Review by Darren Gawle
This is probably the most salient comment from the crowd I've heard tonight, at a show which ends up posing more questions than it answers. Three-and-a-half years on from their debut album Dummy, Portishead finally offers us the chance to experience firsthand the magic of their brand of trip-hop musique noir and find out what the fuss is all about.
The band having done away with the formality of an opening act, as such, we who've arrived early enough are treated to the Beatles' Anthology 3 (?!?) over the pre-show PA. Portishead's resident DJ Andy Smith arrives in due course, though, to lay down the vibe for the evening with a selection of old-school funk and R&B that would have even Quentin Tarantino thinking 'man, where the hell did he find that?'
Soon the other members of Portishead arrive onstage. The sound is surprisingly excellent, with every nuance of the set given the attention it deserves. "All Mine" comes across like the perfect mini-soundtrack it is, with J*m*s B*nd defusing the bomb, killing the bad guy and impregnating half of Q Division's steno pool in less than five minutes. "Half Day Closing" is the best evidence yet that Beth Gibbons might be a closet Black Sabbath fan (and if the Cardigans' Nina Persson isn't jealous, she should be). Closing number "Strangers" is a wonder, with the vocals or sampling not at all obscured by the phattest live bass sound since Cypress Hill. Hats off to the soundman.
That Portishead might or might not re-create the soundworld that made Dummy and 1997's eponymous follow-up such treasures shouldn't be an issue. Geoff Barrow is a man on top of his game to the extent that note-perfect renditions of the Portishead we know and shag along to are de rigeur. No surprise there, but -- and herein lies the issue -- there's enough latent talent in the band to let them wow any audience without having to make the effort of making a good show into a great show.
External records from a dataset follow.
theorem remove_periodsKept (t : Slot) : Kept (PeriodsSince s₀) s (removeTenant t s) := by
  have cleared : Kept (PeriodsSince s₀) s (setTenant t .cleared s) :=
    tenant_periodsKept fun _ => ⟨cleared_sound _, fun used => absurd rfl used⟩
  refine .ite (fun waited => ⟨fun h => ?_⟩) fun _ => cleared
  have resumed := (resume_periodsKept (s := setTenant t .cleared s) waited.1).sound (cleared.sound h)
  exact (advance_periodsKept (s := (setTenant t .cleared s).withReview { s.review with pass := .visiting }) rfl
    (walking_of_waiting (s := s) h.periods waited.1)).sound resumed

/-! ### Resets (R83, R180, R182) -/

theorem warmRestart_periodsKept : Kept (PeriodsSince s₀) s (warmRestart s) := by
  have numbers (a : Slot) : ((warmRestart s).tenants.get a).numbers = (s.tenants.get a).numbers := by
    rw [warmRestart_tenant]; rfl
  refine ⟨fun ⟨h, aged⟩ => ⟨⟨fun a => ?_, ?_, fun _ i => ?_, ?_, ?_, ?_⟩,
    fun a => (aged a).trans (.of_numbers (numbers a))⟩⟩
  · rw [warmRestart_review]; exact .of_numbers (r := s.review) (numbers a) rfl rfl (h.tenants a)
  · rw [warmRestart_review]; exact fun _ => ⟨rfl, rfl, rfl⟩
  · exact congrArg Outlet.pending (warmRestart_entry_frame s i)
  · rw [warmRestart_review]; exact Bool.noConfusion
  · rw [warmRestart_review]; exact fun inFlight => absurd rfl inFlight
  · rw [warmRestart_review]; exact Bool.noConfusion

theorem coldReset_periodsKept : Kept (PeriodsSince s₀) s (coldReset s) :=
  ⟨fun _ => ⟨{ reset_periods with }, fun a used => absurd (congrArg Tenant.state (reset_tenant a)) used⟩⟩

end

/-! ### Every command -/

theorem visitDue_iff (s : State) : visitDue s = true ↔ s.review.pass = .visiting ∧ s.review.walked = false := by
  rw [visitDue, Bool.and_eq_true, decide_eq_true_iff, Bool.not_eq_true']

theorem operationsKeep_periods (s₀ : State) : OperationsKeep (PeriodsSince s₀) where
  quiet := Quiet.periodsKept
  endOrder e _ := endOrder_periodsKept _ e
  loseNode _ _ := .foldl (fun _ o => endOrder_periodsKept o .nodeLost) ..
  placeRestore g _ := placeRestore_periodsKept _ g _
  placeShed _ := (setSearch_isQuiet ..).periodsKept.trans (placeShed_periodsKept ..)
  placeSwitch r d _ := placeSwitch_periodsKept r _ _ d
  assignAt i m _ := assignAt_periodsKept i m
  startPass run _ := startPass_periodsKept run
  visit due := visitSlot_periodsKept _ ((visitDue_iff _).mp due).1 ((visitDue_iff _).mp due).2
  retry due := retryVisit_periodsKept ((retryDue_iff _).mp due).1
  endPass _ := endPass_periodsKept
  latch _ := latch_periodsKept _
  startClose := startClose_periodsKept
  activate := activate_periodsKept
  suspend := suspend_periodsKept
  remove _ := remove_periodsKept _
  changeState x _ := changeState_periodsKept x
  disownSwitch _ := periodsKept_of_numbers rfl rfl (fun _ _ => id) fun _ => rfl
  warmRestart _ := warmRestart_periodsKept
  coldReset _ := coldReset_periodsKept

/-! ### CREATE and IMPORT fill a FREE slot (R51, R159) -/

/-- What a step does to the periods, when it may fill a FREE slot. -/
structure PeriodsStep (s t : State) : Prop where
  sound : Periods s → Periods t
  grows : Periods s → ∀ a, (s.tenants.get a).state ≠ .free → (t.tenants.get a).state ≠ .free →
    (s.tenants.get a).lifetime.a ≤ (t.tenants.get a).lifetime.a ∧
      (s.tenants.get a).lifetime.b ≤ (t.tenants.get a).lifetime.b

theorem PeriodsStep.of_kept {s t : State} (h : Kept (PeriodsSince s) s t) : PeriodsStep s t := by
  have since (p : Periods s) : PeriodsSince s t := h.sound ⟨p, fun a => .refl _⟩
  exact ⟨fun p => (since p).periods, fun p a _ used => ((since p).aged a used).2⟩
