-- ==== Sys2Proof/Machine/Dispatch.lean ====
section
/-! DEFINITION. Which meaning each instruction has: one arm per constructor of Instr. -/

namespace Sys2Proof.Machine

def exec (i : Instr) (s : State) : Host.Outcome State Fault Refusal :=
  match i with
  -- 40_control.md
  | .cls => Sys2Proof.Machine.execCls s
  | .ret => Sys2Proof.Machine.execRet s
  | .null => Sys2Proof.Machine.execNull s
  | .sys _ => Sys2Proof.Machine.execSys s
  | .jp nnn => Sys2Proof.Machine.execJp nnn s
  | .call nnn => Sys2Proof.Machine.execCall nnn s
  | .seImm x kk => Sys2Proof.Machine.execSeImm x kk s
  | .sneImm x kk => Sys2Proof.Machine.execSneImm x kk s
  | .seReg x y => Sys2Proof.Machine.execSeReg x y s
  -- 41_alu.md
  | .ldImm x kk => Sys2Proof.Machine.execLdImm x kk s
  | .addImm x kk => Sys2Proof.Machine.execAddImm x kk s
  | .ldReg x y => Sys2Proof.Machine.execLdReg x y s
  | .orReg x y => Sys2Proof.Machine.execOrReg x y s
  | .andReg x y => Sys2Proof.Machine.execAndReg x y s
  | .xorReg x y => Sys2Proof.Machine.execXorReg x y s
  | .addReg x y => Sys2Proof.Machine.execAddReg x y s
  | .subReg x y => Sys2Proof.Machine.execSubReg x y s
  | .shr x _ => Sys2Proof.Machine.execShr x s
  | .subnReg x y => Sys2Proof.Machine.execSubnReg x y s
  | .shl x _ => Sys2Proof.Machine.execShl x s
  | .sneReg x y => Sys2Proof.Machine.execSneReg x y s
  -- 42_index_memory.md, 40_control.md, 41_alu.md, 44_draw.md
  | .ldI nnn => Sys2Proof.Machine.execLdI nnn s
  | .jpV0 nnn => Sys2Proof.Machine.execJpV0 nnn s
  | .rnd x kk => Sys2Proof.Machine.execRnd x kk s
  | .drw x y n => Sys2Proof.Machine.execDrw x y n s
  -- 43_timers_keys.md
  | .skp x => Sys2Proof.Machine.execSkp x s
  | .sknp x => Sys2Proof.Machine.execSknp x s
  | .ldVxDt x => Sys2Proof.Machine.execLdVxDt x s
  | .ldVxK x => Sys2Proof.Machine.execLdVxK x s
  | .ldDtVx x => Sys2Proof.Machine.execLdDtVx x s
  | .ldStVx x => Sys2Proof.Machine.execLdStVx x s
  -- 42_index_memory.md
  | .addI x => Sys2Proof.Machine.execAddI x s
  | .ldF x => Sys2Proof.Machine.execLdF x s
  | .ldB x => Sys2Proof.Machine.execLdB x s
  | .ldMemVx x => Sys2Proof.Machine.execLdMemVx x s
  | .ldVxMem x => Sys2Proof.Machine.execLdVxMem x s

end Sys2Proof.Machine
end

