-- ==== Sys2Proof/Machine/Step.lean ====
section
/-! DEFINITION. One step of the machine: the next atomic action of its three agents (60_exceptions.md rule R183). -/

namespace Sys2Proof.Machine

/-- One step. With nothing on the agenda it is the engine's step of R90. -/
def step (s : State) : Host.Outcome State Fault Refusal := nextAction s

/-- `s` with the opcode table's word stored where `step` fetches its next instruction. -/
def State.withFetchWord (s : State) (nbits w : Nat) : State :=
  placeNextWord s (BitVec.ofNat 16 (w % 2 ^ nbits))

end Sys2Proof.Machine
end

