/-! ### `State.unhindered` -/
@[simp] theorem State.unhindered_cfg : (s.unhindered).cfg = s.cfg := rfl
@[simp] theorem State.unhindered_v : (s.unhindered).v = s.v := rfl
@[simp] theorem State.unhindered_i : (s.unhindered).i = s.i := rfl
@[simp] theorem State.unhindered_pc : (s.unhindered).pc = s.pc := rfl
@[simp] theorem State.unhindered_sp : (s.unhindered).sp = s.sp := rfl
@[simp] theorem State.unhindered_stack : (s.unhindered).stack = s.stack := rfl
@[simp] theorem State.unhindered_dt : (s.unhindered).dt = s.dt := rfl
@[simp] theorem State.unhindered_st : (s.unhindered).st = s.st := rfl
@[simp] theorem State.unhindered_key : (s.unhindered).key = s.key := rfl
@[simp] theorem State.unhindered_stop : (s.unhindered).stop = false := rfl
@[simp] theorem State.unhindered_es : (s.unhindered).es = s.es := rfl
@[simp] theorem State.unhindered_fr : (s.unhindered).fr = s.fr := rfl
@[simp] theorem State.unhindered_fb : (s.unhindered).fb = s.fb := rfl
@[simp] theorem State.unhindered_mem : (s.unhindered).mem = s.mem := rfl
@[simp] theorem State.unhindered_started : (s.unhindered).started = s.started := rfl
@[simp] theorem State.unhindered_agenda : (s.unhindered).agenda = [] := rfl
@[simp] theorem State.unhindered_rndIn : (s.unhindered).rndIn = s.rndIn := rfl
@[simp] theorem State.unhindered_rndUsed : (s.unhindered).rndUsed = s.rndUsed := rfl
@[simp] theorem State.unhindered_reg (r : Reg) : (s.unhindered).reg r = s.reg r := by simp [State.reg]
@[simp] theorem State.unhindered_readByte (ad : Nat) : (s.unhindered).readByte ad = s.readByte ad := by simp [State.readByte]
@[simp] theorem State.unhindered_fetch : (s.unhindered).fetch = s.fetch := by simp [State.fetch]
@[simp] theorem State.unhindered_slot (ix : Nat) : (s.unhindered).slot ix = s.slot ix := by simp [State.slot]

/-! ### `State.markStarted` -/
@[simp] theorem State.markStarted_cfg : (s.markStarted).cfg = s.cfg := rfl
@[simp] theorem State.markStarted_v : (s.markStarted).v = s.v := rfl
@[simp] theorem State.markStarted_i : (s.markStarted).i = s.i := rfl
@[simp] theorem State.markStarted_pc : (s.markStarted).pc = s.pc := rfl
@[simp] theorem State.markStarted_sp : (s.markStarted).sp = s.sp := rfl
@[simp] theorem State.markStarted_stack : (s.markStarted).stack = s.stack := rfl
@[simp] theorem State.markStarted_dt : (s.markStarted).dt = s.dt := rfl
@[simp] theorem State.markStarted_st : (s.markStarted).st = s.st := rfl
@[simp] theorem State.markStarted_key : (s.markStarted).key = s.key := rfl
@[simp] theorem State.markStarted_stop : (s.markStarted).stop = s.stop := rfl
@[simp] theorem State.markStarted_es : (s.markStarted).es = s.es := rfl
@[simp] theorem State.markStarted_fr : (s.markStarted).fr = s.fr := rfl
@[simp] theorem State.markStarted_fb : (s.markStarted).fb = s.fb := rfl
@[simp] theorem State.markStarted_mem : (s.markStarted).mem = s.mem := rfl
@[simp] theorem State.markStarted_started : (s.markStarted).started = true := rfl
@[simp] theorem State.markStarted_agenda : (s.markStarted).agenda = s.agenda := rfl
@[simp] theorem State.markStarted_rndIn : (s.markStarted).rndIn = s.rndIn := rfl
@[simp] theorem State.markStarted_rndUsed : (s.markStarted).rndUsed = s.rndUsed := rfl
@[simp] theorem State.markStarted_reg (r : Reg) : (s.markStarted).reg r = s.reg r := by simp [State.reg]
@[simp] theorem State.markStarted_readByte (ad : Nat) : (s.markStarted).readByte ad = s.readByte ad := by simp [State.readByte]
@[simp] theorem State.markStarted_fetch : (s.markStarted).fetch = s.fetch := by simp [State.fetch]
@[simp] theorem State.markStarted_slot (ix : Nat) : (s.markStarted).slot ix = s.slot ix := by simp [State.slot]

end Sys2Proof.Machine
end

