-- ==== Sys2Proof/Tests/Slice0.lean ====
section
/-! SUPPORT. Small tests: the well-formedness check on ill-formed terms, a written-out word per constructor, single steps taken
from the vectors of 95_test_vectors.md (each test names its vector), and a witness for every statement that has hypotheses. -/

namespace Sys2Proof.Tests

open Sys2Proof Sys2Proof.Machine

/-! ### Well-formedness -/

theorem test_wf_refuses_sys_null : (Instr.sys 0x000).wf = false := by decide
theorem test_wf_refuses_sys_cls : (Instr.sys 0x0E0).wf = false := by decide
theorem test_wf_refuses_sys_ret : (Instr.sys 0x0EE).wf = false := by decide
theorem test_wf_accepts_sys : (Instr.sys 0x0E1).wf = true := by decide

/-! ### Decoding, word by word (R74; vectors D-1 to D-20) -/

theorem test_decode_cls : decode 0b0000000011100000#16 = some .cls := by decide
theorem test_decode_ret : decode 0b0000000011101110#16 = some .ret := by decide
theorem test_decode_null : decode 0b0000000000000000#16 = some .null := by decide
theorem test_decode_sys : decode 0b0000111111111111#16 = some (.sys 0xFFF) := by decide
theorem test_decode_jp : decode 0b0001101010111100#16 = some (.jp 0xABC) := by decide
theorem test_decode_call : decode 0b0010001100000000#16 = some (.call 0x300) := by decide
theorem test_decode_seImm : decode 0b0011101001011100#16 = some (.seImm 0xA 0x5C) := by decide
theorem test_decode_sneImm : decode 0b0100001101000010#16 = some (.sneImm 3 0x42) := by decide
theorem test_decode_seReg : decode 0b0101101010110000#16 = some (.seReg 0xA 0xB) := by decide
theorem test_decode_ldImm : decode 0b0110101000000101#16 = some (.ldImm 0xA 0x05) := by decide
theorem test_decode_addImm : decode 0b0111000100000011#16 = some (.addImm 1 0x03) := by decide
theorem test_decode_ldReg : decode 0b1000000100100000#16 = some (.ldReg 1 2) := by decide
theorem test_decode_orReg : decode 0b1000000100100001#16 = some (.orReg 1 2) := by decide
theorem test_decode_andReg : decode 0b1000000100100010#16 = some (.andReg 1 2) := by decide
theorem test_decode_xorReg : decode 0b1000000100100011#16 = some (.xorReg 1 2) := by decide
theorem test_decode_addReg : decode 0b1000000100100100#16 = some (.addReg 1 2) := by decide
theorem test_decode_subReg : decode 0b1000000100100101#16 = some (.subReg 1 2) := by decide
theorem test_decode_shr : decode 0b1000101010110110#16 = some (.shr 0xA 0xB) := by decide
theorem test_decode_subnReg : decode 0b1000000100100111#16 = some (.subnReg 1 2) := by decide
theorem test_decode_shl : decode 0b1000000100001110#16 = some (.shl 1 0) := by decide
theorem test_decode_sneReg : decode 0b1001101010110000#16 = some (.sneReg 0xA 0xB) := by decide
theorem test_decode_ldI : decode 0b1010001011110000#16 = some (.ldI 0x2F0) := by decide
theorem test_decode_jpV0 : decode 0b1011111111111111#16 = some (.jpV0 0xFFF) := by decide
theorem test_decode_rnd : decode 0b1100000100001111#16 = some (.rnd 1 0x0F) := by decide
theorem test_decode_drw : decode 0b1101000100101111#16 = some (.drw 1 2 15) := by decide
theorem test_decode_skp : decode 0b1110010110011110#16 = some (.skp 5) := by decide
theorem test_decode_sknp : decode 0b1110010110100001#16 = some (.sknp 5) := by decide
theorem test_decode_ldVxDt : decode 0b1111010100000111#16 = some (.ldVxDt 5) := by decide
theorem test_decode_ldVxK : decode 0b1111010100001010#16 = some (.ldVxK 5) := by decide
theorem test_decode_ldDtVx : decode 0b1111010100010101#16 = some (.ldDtVx 5) := by decide
theorem test_decode_ldStVx : decode 0b1111010100011000#16 = some (.ldStVx 5) := by decide
theorem test_decode_addI : decode 0b1111010100011110#16 = some (.addI 5) := by decide
theorem test_decode_ldF : decode 0b1111010100101001#16 = some (.ldF 5) := by decide
theorem test_decode_ldB : decode 0b1111010100110011#16 = some (.ldB 5) := by decide
theorem test_decode_ldMemVx : decode 0b1111010101010101#16 = some (.ldMemVx 5) := by decide
theorem test_decode_ldVxMem : decode 0b1111010101100101#16 = some (.ldVxMem 5) := by decide
theorem test_decode_illegal :
    [0x5AB1#16, 0x8AB8, 0x8ABD, 0x8ABF, 0x9AB1, 0xE500, 0xE59F, 0xE5FF, 0xF500, 0xF566].all (fun w => decode w == none) := by
  decide
theorem test_decodeBytes_by_name :
    decodeBytes [0x5A, 0xB1] = .error (.unknownInstruction 0x5AB1) ∧ decodeBytes [0x6A] = .error .truncated := ⟨rfl, rfl⟩
theorem test_decodeTableWord : decodeTableWord 16 0x3A5C = some (.seImm 0xA 0x5C) := by decide

/-! ### One step -/

/-- The state after the word is stored where the next step fetches it, and one step. -/
def stepped (w : Nat) (s : State) : Option State :=
  match step (s.withFetchWord 16 w) with
  | .next t => some t
  | _ => none

/-- A reset state with two registers set. -/
def with2 (x : Reg) (a : Byte) (y : Reg) (b : Byte) : State := (State.reset.setReg x a).setReg y b

/-- Reset under other parameters. -/
def resetUnder (z : ZeroWordPolicy) (m : BlockIMode) (o : VfDestOrder) (d : DrawVf) : State :=
  State.resetWith { Config.default with zeroWordPolicy := z, blockIMode := m, vfDestOrder := o, drawVf := d }

/-- The other option of each of R8's four. -/
def resetOther : State := resetUnder .nop .advance .resultLast .collision

/-- A reset state with the stack pointer at 16. -/
def fullStack : State := (List.replicate 16 0x200#16).foldl State.push State.reset

-- C-1 (the framebuffer lit by a draw first)
theorem test_cls : (stepped 0x00E0 (State.reset.setFrame (Frame.clear.toggle 3 4))).map
    (fun t => (t.fb.pixel 3 4, t.pc)) = some (false, 0x202) := by decide
-- C-3
theorem test_null_fatal : (stepped 0x0000 State.reset).map (fun t => (t.es, t.fr, t.pc)) =
    some (.faulted, some ⟨.nullInstruction, 0x200, some 0x0000⟩, 0x200) := by decide
theorem test_null_nop : (stepped 0x0000 resetOther).map (fun t => (t.es, t.pc)) = some (.idle, 0x202) := by decide
-- C-2
theorem test_sys : (stepped 0x0123 State.reset).map (fun t => (t.es, t.pc)) = some (.idle, 0x202) := by decide
-- C-4, and the example of R95
theorem test_jp : (stepped 0x1234 State.reset).map (·.pc) = some 0x234 := by decide
-- C-7, C-9
theorem test_call : (stepped 0x2300 State.reset).map (fun t => (t.slot 1, t.sp, t.pc)) = some (0x200, 1, 0x300) := by decide
theorem test_call_overflow : (stepped 0x2300 fullStack).map (fun t => (t.fr, t.sp, t.pc)) =
    some (some ⟨.stackOverflow, 0x200, some 0x2300⟩, 16, 0x200) := by decide
-- C-10, C-11
theorem test_ret : (stepped 0x00EE ((State.reset.push 0x204).goto 0x300)).map (fun t => (t.sp, t.pc, t.slot 1)) =
    some (0, 0x206, 0x204) := by decide
theorem test_ret_underflow : (stepped 0x00EE State.reset).map (·.fr) =
    some (some ⟨.stackUnderflow, 0x200, some 0x00EE⟩) := by decide
-- C-13, and R97 on C-14's word: nnn = 0xA00, V0 = 0 (the vector's own pc 0x000 is at odds with R97: notes/assumptions/7.md)
theorem test_jpV0_no_mask : (stepped 0xBFFF (State.reset.setReg 0 0xFF)).map (·.pc) = some 0x10FE := by decide
theorem test_jpV0_index_is_V0 : (stepped 0xBA00 (State.reset.setReg 0xA 0xFF)).map (·.pc) = some 0xA00 := by decide
-- C-15, C-16
theorem test_seImm_skips : (stepped 0x3342 (State.reset.setReg 3 0x42)).map (·.pc) = some 0x204 := by decide
theorem test_seImm_falls : (stepped 0x3342 (State.reset.setReg 3 0x41)).map (·.pc) = some 0x202 := by decide
-- C-17, C-18
theorem test_sneImm_skips : (stepped 0x4342 (State.reset.setReg 3 0x41)).map (·.pc) = some 0x204 := by decide
theorem test_sneImm_falls : (stepped 0x4342 (State.reset.setReg 3 0x42)).map (·.pc) = some 0x202 := by decide
-- C-19, C-21
theorem test_seReg : (stepped 0x5120 (with2 1 7 2 7)).map (·.pc) = some 0x204 := by decide
theorem test_sneReg : (stepped 0x9120 (with2 1 7 2 8)).map (·.pc) = some 0x204 := by decide
-- A-1, A-3, A-5, A-6
theorem test_ldImm : (stepped 0x6A05 State.reset).map (fun t => (t.reg 0xA, t.pc)) = some (0x05, 0x202) := by decide
theorem test_addImm_no_carry : (stepped 0x7103 (with2 1 0xFE VF 0x55)).map (fun t => (t.reg 1, t.reg VF)) =
    some (0x01, 0x55) := by decide
theorem test_addImm_vf : (stepped 0x7F01 (State.reset.setReg VF 0xFF)).map (·.reg VF) = some 0x00 := by decide
theorem test_ldReg : (stepped 0x8120 (State.reset.setReg 2 0x33)).map (·.reg 1) = some 0x33 := by decide
-- A-7, A-8, A-9
theorem test_or_keeps_vf : (stepped 0x8121 ((with2 1 0xF0 2 0x0F).setReg VF 7)).map (fun t => (t.reg 1, t.reg VF)) =
    some (0xFF, 7) := by decide
theorem test_and : (stepped 0x8122 (with2 1 0xF0 2 0x3C)).map (·.reg 1) = some 0x30 := by decide
theorem test_xor : (stepped 0x8123 (with2 1 0xF0 2 0x3C)).map (·.reg 1) = some 0xCC := by decide
-- A-11, A-15 (both orders)
theorem test_add_carry : (stepped 0x8124 (with2 1 0xFF 2 0x01)).map (fun t => (t.reg 1, t.reg VF)) = some (0x00, 1) := by decide
theorem test_add_to_vf : ((stepped 0x8F14 (with2 VF 0x10 1 0x20)).map (·.reg VF),
    (stepped 0x8F14 ((resetOther.setReg VF 0x10).setReg 1 0x20)).map (·.reg VF)) = (some 0x00, some 0x30) := by decide
-- A-18, A-21
theorem test_sub_equal_is_borrow : (stepped 0x8125 (with2 1 5 2 5)).map (fun t => (t.reg 1, t.reg VF)) = some (0, 0) := by decide
theorem test_sub_reads_old_vf : (stepped 0x81F5 (with2 1 0x10 VF 0x01)).map (fun t => (t.reg 1, t.reg VF)) =
    some (0x0F, 1) := by decide
-- A-22, A-24
theorem test_shr : (stepped 0x8106 (State.reset.setReg 1 5)).map (fun t => (t.reg 1, t.reg VF)) = some (2, 1) := by decide
theorem test_shr_ignores_vy : (stepped 0x81F6 (with2 1 0x80 VF 0x33)).map (fun t => (t.reg 1, t.reg VF)) =
    some (0x40, 0) := by decide
-- A-26, A-28
theorem test_subn : (stepped 0x8127 (with2 1 5 2 6)).map (fun t => (t.reg 1, t.reg VF)) = some (1, 1) := by decide
theorem test_subn_borrow : (stepped 0x8127 (with2 1 1 2 0)).map (fun t => (t.reg 1, t.reg VF)) = some (0xFF, 0) := by decide
-- A-30, A-33
theorem test_shl : (stepped 0x810E (State.reset.setReg 1 0x81)).map (fun t => (t.reg 1, t.reg VF)) = some (2, 1) := by decide
theorem test_shl_to_vf : ((stepped 0x8F0E (State.reset.setReg VF 0x81)).map (·.reg VF),
    (stepped 0x8F0E (resetOther.setReg VF 0x81)).map (·.reg VF)) = (some 0x01, some 0x02) := by decide
-- A-34
theorem test_rnd : (stepped 0xC10F { State.reset with rndIn := [0xA7, 0x11] }).map (fun t => (t.reg 1, t.rndIn)) =
    some (0x07, [0x11]) := by decide
-- M-1, M-3, M-6
theorem test_ldI : (stepped 0xA2F0 State.reset).map (·.i) = some 0x02F0 := by decide
theorem test_addI_wraps : (stepped 0xF11E ((with2 1 1 VF 0x55).setI 0xFFFF)).map (fun t => (t.i, t.reg VF)) =
    some (0x0000, 0x55) := by decide
theorem test_ldF_unmasked : (stepped 0xF129 (State.reset.setReg 1 0xFF)).map (·.i) = some 0x04FB := by decide
-- M-10, M-11
theorem test_bcd_top : (stepped 0xF133 ((State.reset.setReg 1 156).setI 0xFFD)).map (·.readBytes 0xFFD 3) =
    some [1, 5, 6] := by decide
theorem test_bcd_faults : (stepped 0xF133 ((State.reset.setReg 1 1).setI 0xFFE)).map (fun t => (t.fr, t.readBytes 0xFFE 2)) =
    some (some ⟨.outOfBoundsWrite, 0x200, some 0xF133⟩, [0, 0]) := by decide
-- M-13 (Advance), M-16
theorem test_store_block : (stepped 0xF155 (((resetOther.setReg 0 1).setReg 1 2).setI 0x300)).map
    (fun t => (t.readBytes 0x300 3, t.i)) = some ([1, 2, 0], 0x302) := by decide
theorem test_store_block_faults : (stepped 0xFF55 (resetOther.setI 0xFF1)).map (fun t => (t.fr, t.i)) =
    some (some ⟨.outOfBoundsWrite, 0x200, some 0xFF55⟩, 0xFF1) := by decide
-- M-17, M-18
theorem test_load_block_top : (stepped 0xF065 ((State.reset.writeByte 0xFFF 0x5A).setI 0xFFF)).map (fun t => (t.reg 0, t.i)) =
    some (0x5A, 0xFFF) := by decide
theorem test_load_block_faults : (stepped 0xF165 (State.reset.setI 0xFFF)).map (fun t => (t.fr, t.reg 0)) =
    some (some ⟨.outOfBoundsRead, 0x200, some 0xF165⟩, 0) := by decide
-- T-1, T-3, T-4
theorem test_ldVxDt : (stepped 0xF307 (State.reset.setDT 0x3C)).map (·.reg 3) = some 0x3C := by decide
theorem test_ldDtVx : (stepped 0xF315 (State.reset.setReg 3 0x3C)).map (·.dt) = some 0x3C := by decide
theorem test_ldStVx : (stepped 0xF318 (State.reset.setReg 3 5)).map (·.status.st) = some 5 := by decide
-- T-9, T-11
theorem test_skp : (stepped 0xE19E ((State.reset.setReg 1 5).setKey (some 5))).map (·.pc) = some 0x204 := by decide
theorem test_skp_high : (stepped 0xE19E ((State.reset.setReg 1 0x10).setKey (some 0))).map (·.pc) = some 0x202 := by decide
-- T-12, T-13
theorem test_sknp_none : (stepped 0xE1A1 State.reset).map (·.pc) = some 0x204 := by decide
theorem test_sknp_pressed : (stepped 0xE1A1 ((State.reset.setReg 1 5).setKey (some 5))).map (·.pc) = some 0x202 := by decide
-- T-14, T-16
theorem test_wait_holds : (stepped 0xF20A State.reset).map (fun t => (t.es, t.pc, t.reg 2)) = some (.waiting, 0x200, 0) := by
  decide
theorem test_wait_completes : (stepped 0xF20A (State.reset.setKey (some 3))).map (fun t => (t.reg 2, t.key, t.pc, t.es)) =
    some (3, some 3, 0x202, .idle) := by decide
-- G-1 (four of its pixels and two neighbours), G-15
theorem test_drw_wraps : (stepped 0xD011 (((State.reset.setReg 0 63).writeByte 0x300 0xFF).setI 0x300)).map
    (fun t => [t.fb.pixel 63 0, t.fb.pixel 0 0, t.fb.pixel 6 0, t.fb.pixel 7 0, t.fb.pixel 62 0, t.fb.pixel 63 1]) =
    some [true, true, true, false, false, false] := by decide
theorem test_drw_collision : (stepped 0xDF11 (((resetOther.setReg VF 3).setFrame (Frame.clear.toggle 3 0)).writeByte 0x300 0x80
    |>.setI 0x300)).map (fun t => (t.fb.pixel 3 0, t.reg VF)) = some (false, 1) := by decide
Were they holding back? I don't know, but one of those classic 'is it real or is it Memorex?' moments arrives during the off-kilter guitar breakdown in "Cowboys," when guitarist Adrian Utley falls off the beat and then stops playing completely while the guitar track keeps on going without him.
On the other hand, when Portishead decide to fool around a bit with the arrangement of their Really Big Hit ("Sour Times"), we're treated to a wall of sound devoid of the hammered dulcimer and tremolo-driven guitar which gave the original its irresistible hookline. It's only halfway through that I finally realize what song they are playing, so different is this rendition. By the end, Beth Gibbons is howling into the mike and all speculation on what Hole would sound like at 25 rpm is put to rest.
So aside from a couple of sticking points, Portishead put on a good show. The biggest question we're left with, then, given the quality Portishead seems capable of, is how much didn't we get?